Smith–Mundt Act
- Long title: An Act to promote the better understanding of the United States among the peoples of the world and to strengthen cooperative international relations.
- Acronyms (colloquial): IEEA
- Nicknames: United States Information and Educational Exchange Act of 1948
- Enacted by: the 80th United States Congress
- Effective: January 27, 1948

Citations
- Public law: Pub. L. 80–402
- Statutes at Large: 62 Stat. 6

Codification
- Titles amended: 22 U.S.C.: Foreign Relations and Intercourse
- U.S.C. sections created: 22 U.S.C. ch. 18 § 1431 et seq.

Legislative history
- Introduced in the House as H.R. 3342 by Karl E. Mundt (R–SD) on May 21, 1947; Committee consideration by House Foreign Affairs, Senate Foreign Relations; Passed the House on June 24, 1947 (273-97); Passed the Senate on January 16, 1948 (Passed) with amendment; House agreed to Senate amendment on January 19, 1948 (Passed); Signed into law by President Harry S. Truman on January 27, 1948;

= Smith–Mundt Act =

Law regulating State Department broadcasting

The U.S. Information and Educational Exchange Act of 1948 (Public Law 80-402), popularly called the Smith–Mundt Act, was first introduced by Congressman Karl E. Mundt (R-SD) in January 1945 in the 79th Congress. It was subsequently passed by the 80th Congress and signed into law by President Harry S. Truman on January 27, 1948.

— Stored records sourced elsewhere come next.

/-- Registers of spec/11_tally.md. -/
def regRows11 : List RegRow := [
  { name := "TALLY_CTRL", base := 0xc000, dims := [], dom := .sys, aliases := false, bw := false, rw := 0x0, w1c := 0x0, w1s := 0x0, rc := 0x0, wo := 0x1, ro := 0x0, lock := 0x0, reset := 0x0 },
  { name := "TALLY_STAT", base := 0xc004, dims := [], dom := .sys, aliases := false, bw := false, rw := 0x0, w1c := 0x58, w1s := 0x0, rc := 0xffff0000, wo := 0x0, ro := 0x27, lock := 0x0, reset := 0x0 },
  { name := "TALLY_WPTR", base := 0xc008, dims := [], dom := .sys, aliases := false, bw := false, rw := 0x0, w1c := 0x0, w1s := 0x0, rc := 0x0, wo := 0x0, ro := 0x7ffff, lock := 0x0, reset := 0x0 },
  { name := "TALLY_SEQ_NEXT", base := 0xc00c, dims := [], dom := .sys, aliases := false, bw := false, rw := 0x0, w1c := 0x0, w1s := 0x0, rc := 0x0, wo := 0x0, ro := 0xffffffff, lock := 0x0, reset := 0x0 },
  { name := "TALLY_DROP", base := 0xc010, dims := [], dom := .keep, aliases := false, bw := false, rw := 0x0, w1c := 0x0, w1s := 0x0, rc := 0x0, wo := 0x0, ro := 0xffffffff, lock := 0x0, reset := 0x0 },
  { name := "TALLY_BAD_CNT", base := 0xc014, dims := [], dom := .sys, aliases := false, bw := false, rw := 0x0, w1c := 0x0, w1s := 0x0, rc := 0x0, wo := 0x0, ro := 0x3ffff, lock := 0x0, reset := 0x0 },
  { name := "TALLY_CLR_CMD", base := 0xc080, dims := [], dom := .sys, aliases := false, bw := false, rw := 0x0, w1c := 0x0, w1s := 0x0, rc := 0x0, wo := 0xf0000007, ro := 0x0, lock := 0x0, reset := 0x0 },
  { name := "TALLY_CLR_STAT", base := 0xc0a4, dims := [], dom := .sys, aliases := false, bw := false, rw := 0x0, w1c := 0xe, w1s := 0x0, rc := 0x0, wo := 0x0, ro := 0xfffff001, lock := 0x0, reset := 0x0 },
  { name := "TALLY_LR_STAT", base := 0xc0b0, dims := [], dom := .keep, aliases := false, bw := false, rw := 0x0, w1c := 0x0, w1s := 0x0, rc := 0x0, wo := 0x80000000, ro := 0xf, lock := 0x0, reset := 0x0 } ]

/-- Registers of spec/12_time_base.md. -/
def regRows12 : List RegRow := [
  { name := "TB_CTRL", base := 0x8000, dims := [], dom := .sys, aliases := false, bw := false, rw := 0xf33, w1c := 0x0, w1s := 0x0, rc := 0x0, wo := 0x0, ro := 0x0, lock := 0x0, reset := 0x800 },
  { name := "TB_STAT", base := 0x8004, dims := [], dom := .sys, aliases := false, bw := false, rw := 0x0, w1c := 0x2c0, w1s := 0x0, rc := 0x0, wo := 0x0, ro := 0xff000d3f, lock := 0x0, reset := 0xc },
  { name := "TB_CMD", base := 0x8008, dims := [], dom := .sys, aliases := false, bw := false, rw := 0x0, w1c := 0x0, w1s := 0x0, rc := 0x0, wo := 0xf0000000, ro := 0x0, lock := 0x0, reset := 0x0 },
  { name := "TB_SERVO", base := 0x8038, dims := [], dom := .sys, aliases := false, bw := false, rw := 0xff0f0f, w1c := 0x0, w1s := 0x0, rc := 0x0, wo := 0x0, ro := 0x0, lock := 0x0, reset := 0x1e0401 },
  { name := "ALM_CTRL_n", base := 0x8100, dims := [(16, 0x20)], dom := .sys, aliases := false, bw := false, rw := 0xf, w1c := 0x0, w1s := 0x0, rc := 0x0, wo := 0x60000000, ro := 0x80000000, lock := 0x0, reset := 0x0 },
  { name := "TIO_CFG_n", base := 0x8400, dims := [(4, 0x40)], dom := .sys, aliases := false, bw := false, rw := 0xf7, w1c := 0x0, w1s := 0x0, rc := 0x0, wo := 0x0, ro := 0x0, lock := 0x0, reset := 0x10 } ]

/-- Registers of spec/13_ethernet.md. -/
def regRows13 : List RegRow := [
  { name := "ETH_CTRL", base := 0x20000, dims := [], dom := .sys, aliases := true, bw := false, rw := 0x337, w1c := 0x0, w1s := 0x0, rc := 0x0, wo := 0x80000000, ro := 0x0, lock := 0x0, reset := 0x0 },
  { name := "ETH_ISTAT", base := 0x20008, dims := [], dom := .sys, aliases := false, bw := false, rw := 0x0, w1c := 0xff01f, w1s := 0x0, rc := 0x0, wo := 0x0, ro := 0x0, lock := 0x0, reset := 0x0 } ]

/-- Registers of spec/14_can_fd.md. -/
def regRows14 : List RegRow := [
  { name := "CAN_CTRL", base := 0x24000, dims := [(4, 0x4000)], dom := .sys, aliases := true, bw := false, rw := 0xfe000000, w1c := 0x0, w1s := 0x0, rc := 0x0, wo := 0x0, ro := 0x0, lock := 0x0, reset := 0x80000000 },
  { name := "CAN_STAT", base := 0x24004, dims := [(4, 0x4000)], dom := .sys, aliases := false, bw := false, rw := 0x0, w1c := 0x0, w1s := 0x0, rc := 0x0, wo := 0x0, ro := 0xfe0000ff, lock := 0x0, reset := 0x0 },
  { name := "CAN_NBT", base := 0x24008, dims := [(4, 0x4000)], dom := .sys, aliases := false, bw := false, rw := 0xfffffcff, w1c := 0x0, w1s := 0x0, rc := 0x0, wo := 0x0, ro := 0x0, lock := 0x0, reset := 0x1e3cf800 },
  { name := "CAN_DBT", base := 0x2400c, dims := [(4, 0x4000)], dom := .sys, aliases := false, bw := false, rw := 0xff1f1f, w1c := 0x0, w1s := 0x0, rc := 0x0, wo := 0x0, ro := 0x0, lock := 0x0, reset := 0x110600 },
  { name := "CAN_TDC", base := 0x24010, dims := [(4, 0x4000)], dom := .sys, aliases := false, bw := false, rw := 0x7f, w1c := 0x0, w1s := 0x0, rc := 0x0, wo := 0x0, ro := 0x7f000000, lock := 0x0, reset := 0x8 },
  { name := "CAN_ERR", base := 0x24014, dims := [(4, 0x4000)], dom := .sys, aliases := false, bw := false, rw := 0x0, w1c := 0x0, w1s := 0x0, rc := 0x0, wo := 0x0, ro := 0xff01ff, lock := 0x0, reset := 0x0 } ]

/-- Registers of spec/15_field_io.md. -/
def regRows15 : List RegRow := [
  { name := "FIO_CTRL", base := 0x1c000, dims := [], dom := .sys, aliases := true, bw := false, rw := 0x1, w1c := 0x0, w1s := 0x0, rc := 0x0, wo := 0x0, ro := 0x0, lock := 0x0, reset := 0x0 },
  { name := "FIO_STAT", base := 0x1c004, dims := [], dom := .sys, aliases := false, bw := false, rw := 0x0, w1c := 0x0, w1s := 0x0, rc := 0x0, wo := 0x0, ro := 0xf, lock := 0x0, reset := 0x0 },
  { name := "FIO_FSTAT", base := 0x1c008, dims := [], dom := .sys, aliases := false, bw := false, rw := 0x0, w1c := 0x1ff, w1s := 0x0, rc := 0x0, wo := 0x0, ro := 0x0, lock := 0x0, reset := 0x0 },
  { name := "FIO_CFG_n", base := 0x1c100, dims := [(48, 0x4)], dom := .sys, aliases := false, bw := false, rw := 0xfe007fff, w1c := 0x0, w1s := 0x0, rc := 0x0, wo := 0x0, ro := 0x0, lock := 0x0, reset := 0x3e8 },
  { name := "FIO_GRP_b", base := 0x1c200, dims := [(6, 0x4)], dom := .sys, aliases := false, bw := false, rw := 0x3f, w1c := 0x0, w1s := 0x0, rc := 0x0, wo := 0x0, ro := 0x0, lock := 0x0, reset := 0x0 },
  { name := "FIO_BANK_b", base := 0x1c220, dims := [(6, 0x4)], dom := .sys, aliases := false, bw := false, rw := 0x0, w1c := 0xc0000, w1s := 0x0, rc := 0x0, wo := 0x0, ro := 0x3ffff, lock := 0x0, reset := 0x0 },
  { name := "FIO_FLT_n", base := 0x1c300, dims := [(48, 0x4)], dom := .sys, aliases := false, bw := false, rw := 0x0, w1c := 0xf, w1s := 0x0, rc := 0xff000000, wo := 0x0, ro := 0x300, lock := 0x0, reset := 0x0 } ]

/-- Registers of spec/16_pairing.md. -/
def regRows16 : List RegRow := [
  { name := "PAIR_CFG", base := 0x10000, dims := [], dom := .sys, aliases := false, bw := false, rw := 0x80ffff3f, w1c := 0x0, w1s := 0x0, rc := 0x0, wo := 0x0, ro := 0x40000000, lock := 0x0, reset := 0xa0a0f },
  { name := "PAIR_CTRL", base := 0x10004, dims := [], dom := .sys, aliases := true, bw := false, rw := 0x1, w1c := 0x0, w1s := 0x0, rc := 0x0, wo := 0x0, ro := 0x0, lock := 0x0, reset := 0x0 },
  { name := "PAIR_CMD", base := 0x10008, dims := [], dom := .sys, aliases := false, bw := false, rw := 0x0, w1c := 0x0, w1s := 0x0, rc := 0x0, wo := 0xf0003fff, ro := 0x0, lock := 0x0, reset := 0x0 },
  { name := "PAIR_STAT", base := 0x1000c, dims := [], dom := .sys, aliases := false, bw := false, rw := 0x0, w1c := 0x0, w1s := 0x0, rc := 0x0, wo := 0x0, ro := 0xffffff07, lock := 0x0, reset := 0x7 },
  { name := "PAIR_FLAG", base := 0x10010, dims := [], dom := .sys, aliases := false, bw := false, rw := 0x0, w1c := 0xff, w1s := 0x0, rc := 0x0, wo := 0x0, ro := 0x0, lock := 0x0, reset := 0x0 } ]

/-- Registers of spec/17_host_bus.md. -/
def regRows17 : List RegRow := [
  { name := "SYS_PART", base := 0x0, dims := [], dom := .sys, aliases := false, bw := false, rw := 0x0, w1c := 0x0, w1s := 0x0, rc := 0x0, wo := 0x0, ro := 0xffffff01, lock := 0x0, reset := 0x41284100 },
  { name := "SYS_DEVID", base := 0x4, dims := [], dom := .sys, aliases := false, bw := false, rw := 0x0, w1c := 0x0, w1s := 0x0, rc := 0x0, wo := 0x0, ro := 0xffffffff, lock := 0x0, reset := 0x0 },
  { name := "SYS_RST", base := 0x10, dims := [], dom := .sys, aliases := false, bw := false, rw := 0x0, w1c := 0x0, w1s := 0x0, rc := 0x0, wo := 0xffff010f, ro := 0x0, lock := 0x0, reset := 0x0 },
  { name := "HBI_STAT", base := 0x4000, dims := [], dom := .sys, aliases := false, bw := false, rw := 0x0, w1c := 0x3e, w1s := 0x0, rc := 0x0, wo := 0x0, ro := 0x80000000, lock := 0x0, reset := 0x0 },
  { name := "HBI_ERR_ADDR", base := 0x4004, dims := [], dom := .sys, aliases := false, bw := false, rw := 0x0, w1c := 0x0, w1s := 0x0, rc := 0x0, wo := 0x0, ro := 0xff0ffffc, lock := 0x0, reset := 0x0 },
  { name := "HBI_IND_ADDR", base := 0x4010, dims := [], dom := .sys, aliases := false, bw := false, rw := 0xffffffff, w1c := 0x0, w1s := 0x0, rc := 0x0, wo := 0x0, ro := 0x0, lock := 0x0, reset := 0x0 },
  { name := "HBI_IND_DATA", base := 0x4014, dims := [], dom := .sys, aliases := false, bw := false, rw := 0xffffffff, w1c := 0x0, w1s := 0x0, rc := 0x0, wo := 0x0, ro := 0x0, lock := 0x0, reset := 0x0 },
  { name := "HBI_IND_CTRL", base := 0x4018, dims := [], dom := .sys, aliases := false, bw := false, rw := 0xb0ffffff, w1c := 0x0, w1s := 0x0, rc := 0x0, wo := 0x0, ro := 0x0, lock := 0x0, reset := 0x4 },
  { name := "HBI_IND_STAT", base := 0x401c, dims := [], dom := .sys, aliases := false, bw := false, rw := 0x0, w1c := 0x6, w1s := 0x0, rc := 0x0, wo := 0x0, ro := 0xf01f0f19, lock := 0x0, reset := 0x0 },
  { name := "HBI_SCRATCH", base := 0x4020, dims := [], dom := .sys, aliases := true, bw := true, rw := 0xffffffff, w1c := 0x0, w1s := 0x0, rc := 0x0, wo := 0x0, ro := 0x0, lock := 0x0, reset := 0x0 } ]

/-- Registers of spec/18_power_boot.md. -/
def regRows18 : List RegRow := [
  { name := "PWR_STAT", base := 0x38000, dims := [], dom := .sys, aliases := false, bw := false, rw := 0x0, w1c := 0x0, w1s := 0x0, rc := 0x0, wo := 0x0, ro := 0xffc7f, lock := 0x0, reset := 0x47f },
  { name := "PWR_DOM", base := 0x38004, dims := [], dom := .sys, aliases := true, bw := false, rw := 0x7f, w1c := 0x0, w1s := 0x0, rc := 0x0, wo := 0x0, ro := 0x0, lock := 0x0, reset := 0x7f },
  { name := "PWR_HALF", base := 0x38008, dims := [], dom := .sys, aliases := false, bw := false, rw := 0xf, w1c := 0x0, w1s := 0x0, rc := 0x0, wo := 0x0, ro := 0x0, lock := 0x0, reset := 0x0 },
  { name := "PWR_HOLD", base := 0x38020, dims := [], dom := .por, aliases := false, bw := false, rw := 0xffff0003, w1c := 0x0, w1s := 0x0, rc := 0x0, wo := 0x0, ro := 0x0, lock := 0x0, reset := 0x64320001 },
  { name := "BOOT_STAT", base := 0x38100, dims := [], dom := .sys, aliases := false, bw := false, rw := 0x0, w1c := 0x20000000, w1s := 0x0, rc := 0x0, wo := 0x0, ro := 0xde0fffff, lock := 0x0, reset := 0x0 },
  { name := "BOOT_CFG", base := 0x38104, dims := [], dom := .sys, aliases := true, bw := false, rw := 0x3, w1c := 0x0, w1s := 0x0, rc := 0x0, wo := 0x0, ro := 0x0, lock := 0x0, reset := 0x0 },
  { name := "BOOT_CMD", base := 0x38108, dims := [], dom := .sys, aliases := false, bw := false, rw := 0x0, w1c := 0x0, w1s := 0x0, rc := 0x0, wo := 0xf0000007, ro := 0x0, lock := 0x0, reset := 0x0 } ]

/-- Registers of spec/17_host_bus.md. -/
def regRows19 : List RegRow := [
  { name := "INT_STAT_LO", base := 0x100, dims := [], dom := .sys, aliases := false, bw := false, rw := 0x0, w1c := 0xffffffff, w1s := 0x0, rc := 0x0, wo := 0x0, ro := 0x0, lock := 0x0, reset := 0x0 },
  { name := "INT_STAT_HI", base := 0x104, dims := [], dom := .sys, aliases := false, bw := false, rw := 0x0, w1c := 0xffffffff, w1s := 0x0, rc := 0x0, wo := 0x0, ro := 0x0, lock := 0x0, reset := 0x0 },
  { name := "INT_EN0_LO", base := 0x108, dims := [], dom := .sys, aliases := true, bw := false, rw := 0xffffffff, w1c := 0x0, w1s := 0x0, rc := 0x0, wo := 0x0, ro := 0x0, lock := 0x0, reset := 0x0 },
  { name := "INT_EN0_HI", base := 0x10c, dims := [], dom := .sys, aliases := true, bw := false, rw := 0xffffffff, w1c := 0x0, w1s := 0x0, rc := 0x0, wo := 0x0, ro := 0x0, lock := 0x0, reset := 0x0 },
  { name := "INT_EN1_LO", base := 0x110, dims := [], dom := .sys, aliases := true, bw := false, rw := 0xffffffff, w1c := 0x0, w1s := 0x0, rc := 0x0, wo := 0x0, ro := 0x0, lock := 0x0, reset := 0x0 },
  { name := "INT_EN1_HI", base := 0x114, dims := [], dom := .sys, aliases := true, bw := false, rw := 0xffffffff, w1c := 0x0, w1s := 0x0, rc := 0x0, wo := 0x0, ro := 0x0, lock := 0x0, reset := 0x0 },
  { name := "INT_FORCE_LO", base := 0x118, dims := [], dom := .sys, aliases := false, bw := false, rw := 0x0, w1c := 0x0, w1s := 0x0, rc := 0x0, wo := 0xffffffff, ro := 0x0, lock := 0x0, reset := 0x0 },
  { name := "INT_FORCE_HI", base := 0x11c, dims := [], dom := .sys, aliases := false, bw := false, rw := 0x0, w1c := 0x0, w1s := 0x0, rc := 0x0, wo := 0xffffffff, ro := 0x0, lock := 0x0, reset := 0x0 },
  { name := "INT_PIN", base := 0x120, dims := [], dom := .sys, aliases := false, bw := false, rw := 0x0, w1c := 0x0, w1s := 0x0, rc := 0x0, wo := 0x0, ro := 0x3, lock := 0x0, reset := 0x0 },
  { name := "MBOX_S2H_n", base := 0x140, dims := [(4, 0x8)], dom := .sys, aliases := false, bw := false, rw := 0xffffffff, w1c := 0x0, w1s := 0x0, rc := 0x0, wo := 0x0, ro := 0x0, lock := 0x0, reset := 0x0 },
  { name := "MBOX_H2S_n", base := 0x144, dims := [(4, 0x8)], dom := .sys, aliases := false, bw := false, rw := 0xffffffff, w1c := 0x0, w1s := 0x0, rc := 0x0, wo := 0x0, ro := 0x0, lock := 0x0, reset := 0x0 },
  { name := "MBOX_STAT", base := 0x160, dims := [], dom := .sys, aliases := false, bw := false, rw := 0x0, w1c := 0xf00, w1s := 0x0, rc := 0x0, wo := 0x0, ro := 0xff, lock := 0x0, reset := 0x0 } ]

The Act was developed to regulate broadcasting of programs for foreign audiences produced under the guidance of the State Department, and it prohibited domestic dissemination of materials produced by such programs as one of its provisions. The original version of the Act was amended by the Smith–Mundt Modernization Act of 2012 which allowed for materials produced by the State Department and the Broadcasting Board of Governors (BBG) to be made available within the United States.

==History==

===Origins of the bill===
The original legislation authorizes the U.S. State Department to communicate to audiences outside of the borders of the United States through broadcasting, face-to-face contacts, exchanges (including educational, cultural, and technical), the publishing of books, magazines, and other media of communication and engagement. Funding for these activities comes from other legislation passed by the U.S. Congress called appropriations.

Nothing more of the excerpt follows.